* What the exercise asks
Only one stretch of the data is wanted: the line containing "have hu : u = pctlWritten s n w := rfl", the line containing "rw [if_neg hon]", and every line between them, copied exactly.

* Source material

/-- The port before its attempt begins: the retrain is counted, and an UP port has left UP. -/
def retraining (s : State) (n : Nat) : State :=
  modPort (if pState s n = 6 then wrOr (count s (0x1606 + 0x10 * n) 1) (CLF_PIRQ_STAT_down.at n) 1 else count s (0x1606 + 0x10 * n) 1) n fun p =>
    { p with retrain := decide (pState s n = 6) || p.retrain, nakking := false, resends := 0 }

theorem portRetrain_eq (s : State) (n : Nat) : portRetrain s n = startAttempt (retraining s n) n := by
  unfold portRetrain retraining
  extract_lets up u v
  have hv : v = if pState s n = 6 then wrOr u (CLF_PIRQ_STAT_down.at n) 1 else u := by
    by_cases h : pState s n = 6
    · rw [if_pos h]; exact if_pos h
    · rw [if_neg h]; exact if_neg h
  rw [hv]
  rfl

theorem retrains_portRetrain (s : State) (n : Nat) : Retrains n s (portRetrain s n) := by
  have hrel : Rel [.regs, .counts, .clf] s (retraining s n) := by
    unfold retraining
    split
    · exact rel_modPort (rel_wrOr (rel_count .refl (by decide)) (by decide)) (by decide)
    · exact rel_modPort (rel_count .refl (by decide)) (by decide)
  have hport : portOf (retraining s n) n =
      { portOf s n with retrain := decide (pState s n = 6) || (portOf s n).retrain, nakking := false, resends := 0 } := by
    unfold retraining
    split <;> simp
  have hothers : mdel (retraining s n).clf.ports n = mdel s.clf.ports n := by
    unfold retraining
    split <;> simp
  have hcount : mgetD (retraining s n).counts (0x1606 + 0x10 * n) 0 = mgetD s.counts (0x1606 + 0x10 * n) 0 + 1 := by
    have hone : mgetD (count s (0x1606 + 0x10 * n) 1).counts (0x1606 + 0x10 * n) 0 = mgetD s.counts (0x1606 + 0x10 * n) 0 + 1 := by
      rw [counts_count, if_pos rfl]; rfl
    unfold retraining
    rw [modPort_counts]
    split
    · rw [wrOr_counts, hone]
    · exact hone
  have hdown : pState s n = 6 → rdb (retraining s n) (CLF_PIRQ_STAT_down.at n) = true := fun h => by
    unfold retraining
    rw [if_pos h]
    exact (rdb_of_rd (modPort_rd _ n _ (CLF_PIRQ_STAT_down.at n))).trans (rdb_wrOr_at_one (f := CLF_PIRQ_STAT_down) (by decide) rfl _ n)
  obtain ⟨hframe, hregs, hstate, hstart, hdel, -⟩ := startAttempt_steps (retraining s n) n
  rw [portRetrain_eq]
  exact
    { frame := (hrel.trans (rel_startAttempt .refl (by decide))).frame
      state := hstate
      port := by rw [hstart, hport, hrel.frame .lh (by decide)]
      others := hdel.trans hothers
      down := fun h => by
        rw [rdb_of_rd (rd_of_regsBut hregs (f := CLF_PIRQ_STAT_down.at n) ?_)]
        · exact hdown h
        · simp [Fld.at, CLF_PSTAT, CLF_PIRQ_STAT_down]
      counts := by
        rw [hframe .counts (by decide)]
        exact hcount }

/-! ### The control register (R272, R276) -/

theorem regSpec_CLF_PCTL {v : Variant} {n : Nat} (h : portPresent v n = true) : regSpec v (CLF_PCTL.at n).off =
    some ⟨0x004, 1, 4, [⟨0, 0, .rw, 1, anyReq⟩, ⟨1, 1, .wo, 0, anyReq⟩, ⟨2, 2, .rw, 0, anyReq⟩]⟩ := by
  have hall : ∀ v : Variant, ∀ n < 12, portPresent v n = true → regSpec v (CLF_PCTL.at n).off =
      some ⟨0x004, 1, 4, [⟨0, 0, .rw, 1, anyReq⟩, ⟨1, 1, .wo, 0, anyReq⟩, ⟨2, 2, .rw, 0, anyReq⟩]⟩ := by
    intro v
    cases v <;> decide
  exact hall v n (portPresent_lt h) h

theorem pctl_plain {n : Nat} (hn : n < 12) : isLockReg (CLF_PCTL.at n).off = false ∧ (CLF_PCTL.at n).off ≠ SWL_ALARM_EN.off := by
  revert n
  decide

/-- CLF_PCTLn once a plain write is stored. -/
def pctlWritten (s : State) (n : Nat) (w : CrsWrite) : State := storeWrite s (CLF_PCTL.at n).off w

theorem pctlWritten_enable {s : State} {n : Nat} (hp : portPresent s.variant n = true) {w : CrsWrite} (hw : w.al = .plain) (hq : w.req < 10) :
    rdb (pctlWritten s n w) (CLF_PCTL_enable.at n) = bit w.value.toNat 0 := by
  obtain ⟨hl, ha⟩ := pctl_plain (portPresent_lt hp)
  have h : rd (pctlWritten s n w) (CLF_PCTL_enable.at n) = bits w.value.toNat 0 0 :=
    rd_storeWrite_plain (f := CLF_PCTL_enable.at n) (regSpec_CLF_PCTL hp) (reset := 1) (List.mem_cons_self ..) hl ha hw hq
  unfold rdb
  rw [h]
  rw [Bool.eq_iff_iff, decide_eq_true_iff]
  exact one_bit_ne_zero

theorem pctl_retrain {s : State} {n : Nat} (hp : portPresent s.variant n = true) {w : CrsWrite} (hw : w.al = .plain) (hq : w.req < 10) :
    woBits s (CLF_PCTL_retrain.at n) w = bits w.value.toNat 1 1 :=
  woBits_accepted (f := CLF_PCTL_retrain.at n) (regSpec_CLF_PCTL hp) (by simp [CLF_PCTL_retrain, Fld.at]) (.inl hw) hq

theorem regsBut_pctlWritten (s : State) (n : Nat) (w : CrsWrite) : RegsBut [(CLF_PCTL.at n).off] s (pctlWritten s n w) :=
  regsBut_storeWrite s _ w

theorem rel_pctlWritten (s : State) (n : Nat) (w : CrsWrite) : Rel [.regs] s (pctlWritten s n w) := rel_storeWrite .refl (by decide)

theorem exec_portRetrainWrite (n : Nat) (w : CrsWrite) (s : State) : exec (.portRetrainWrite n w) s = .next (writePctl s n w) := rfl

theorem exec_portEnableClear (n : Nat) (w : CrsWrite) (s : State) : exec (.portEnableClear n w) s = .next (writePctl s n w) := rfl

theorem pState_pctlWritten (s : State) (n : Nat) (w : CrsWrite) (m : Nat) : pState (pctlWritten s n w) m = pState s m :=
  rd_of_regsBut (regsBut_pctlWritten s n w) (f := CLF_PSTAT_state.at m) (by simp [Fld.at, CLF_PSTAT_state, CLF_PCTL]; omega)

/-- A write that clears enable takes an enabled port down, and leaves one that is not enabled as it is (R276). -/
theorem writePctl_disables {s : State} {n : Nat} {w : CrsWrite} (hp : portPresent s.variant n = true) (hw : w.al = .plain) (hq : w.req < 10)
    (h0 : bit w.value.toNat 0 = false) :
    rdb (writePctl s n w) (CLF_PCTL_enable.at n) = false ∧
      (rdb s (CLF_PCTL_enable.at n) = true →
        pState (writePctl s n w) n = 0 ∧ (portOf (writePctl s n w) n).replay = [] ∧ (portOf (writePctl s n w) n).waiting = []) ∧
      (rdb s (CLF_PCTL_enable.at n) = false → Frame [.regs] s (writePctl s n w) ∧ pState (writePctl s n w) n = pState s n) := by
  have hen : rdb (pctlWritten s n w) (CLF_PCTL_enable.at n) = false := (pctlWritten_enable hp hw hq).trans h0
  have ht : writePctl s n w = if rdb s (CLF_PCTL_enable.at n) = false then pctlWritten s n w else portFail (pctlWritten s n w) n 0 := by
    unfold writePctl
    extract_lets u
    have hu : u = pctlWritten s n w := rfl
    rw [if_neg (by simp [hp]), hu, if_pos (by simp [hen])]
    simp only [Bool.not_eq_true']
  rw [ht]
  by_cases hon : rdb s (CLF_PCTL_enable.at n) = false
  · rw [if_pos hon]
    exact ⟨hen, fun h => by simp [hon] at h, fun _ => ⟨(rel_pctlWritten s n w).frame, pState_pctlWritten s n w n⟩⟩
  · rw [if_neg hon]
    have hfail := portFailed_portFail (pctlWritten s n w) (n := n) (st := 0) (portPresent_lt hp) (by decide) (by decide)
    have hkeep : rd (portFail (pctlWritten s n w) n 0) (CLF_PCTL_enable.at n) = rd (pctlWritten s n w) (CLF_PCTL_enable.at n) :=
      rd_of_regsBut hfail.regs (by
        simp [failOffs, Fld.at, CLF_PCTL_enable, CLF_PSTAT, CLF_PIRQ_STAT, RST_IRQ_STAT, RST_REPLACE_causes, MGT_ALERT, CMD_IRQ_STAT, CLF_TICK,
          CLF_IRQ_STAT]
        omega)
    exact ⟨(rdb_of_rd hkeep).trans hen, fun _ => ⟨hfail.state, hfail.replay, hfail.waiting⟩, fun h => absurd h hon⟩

* Solution to this problem
    have hu : u = pctlWritten s n w := rfl
    rw [if_neg (by simp [hp]), hu, if_pos (by simp [hen])]
    simp only [Bool.not_eq_true']
  rw [ht]
  by_cases hon : rdb s (CLF_PCTL_enable.at n) = false
  · rw [if_pos hon]
    exact ⟨hen, fun h => by simp [hon] at h, fun _ => ⟨(rel_pctlWritten s n w).frame, pState_pctlWritten s n w n⟩⟩
  · rw [if_neg hon]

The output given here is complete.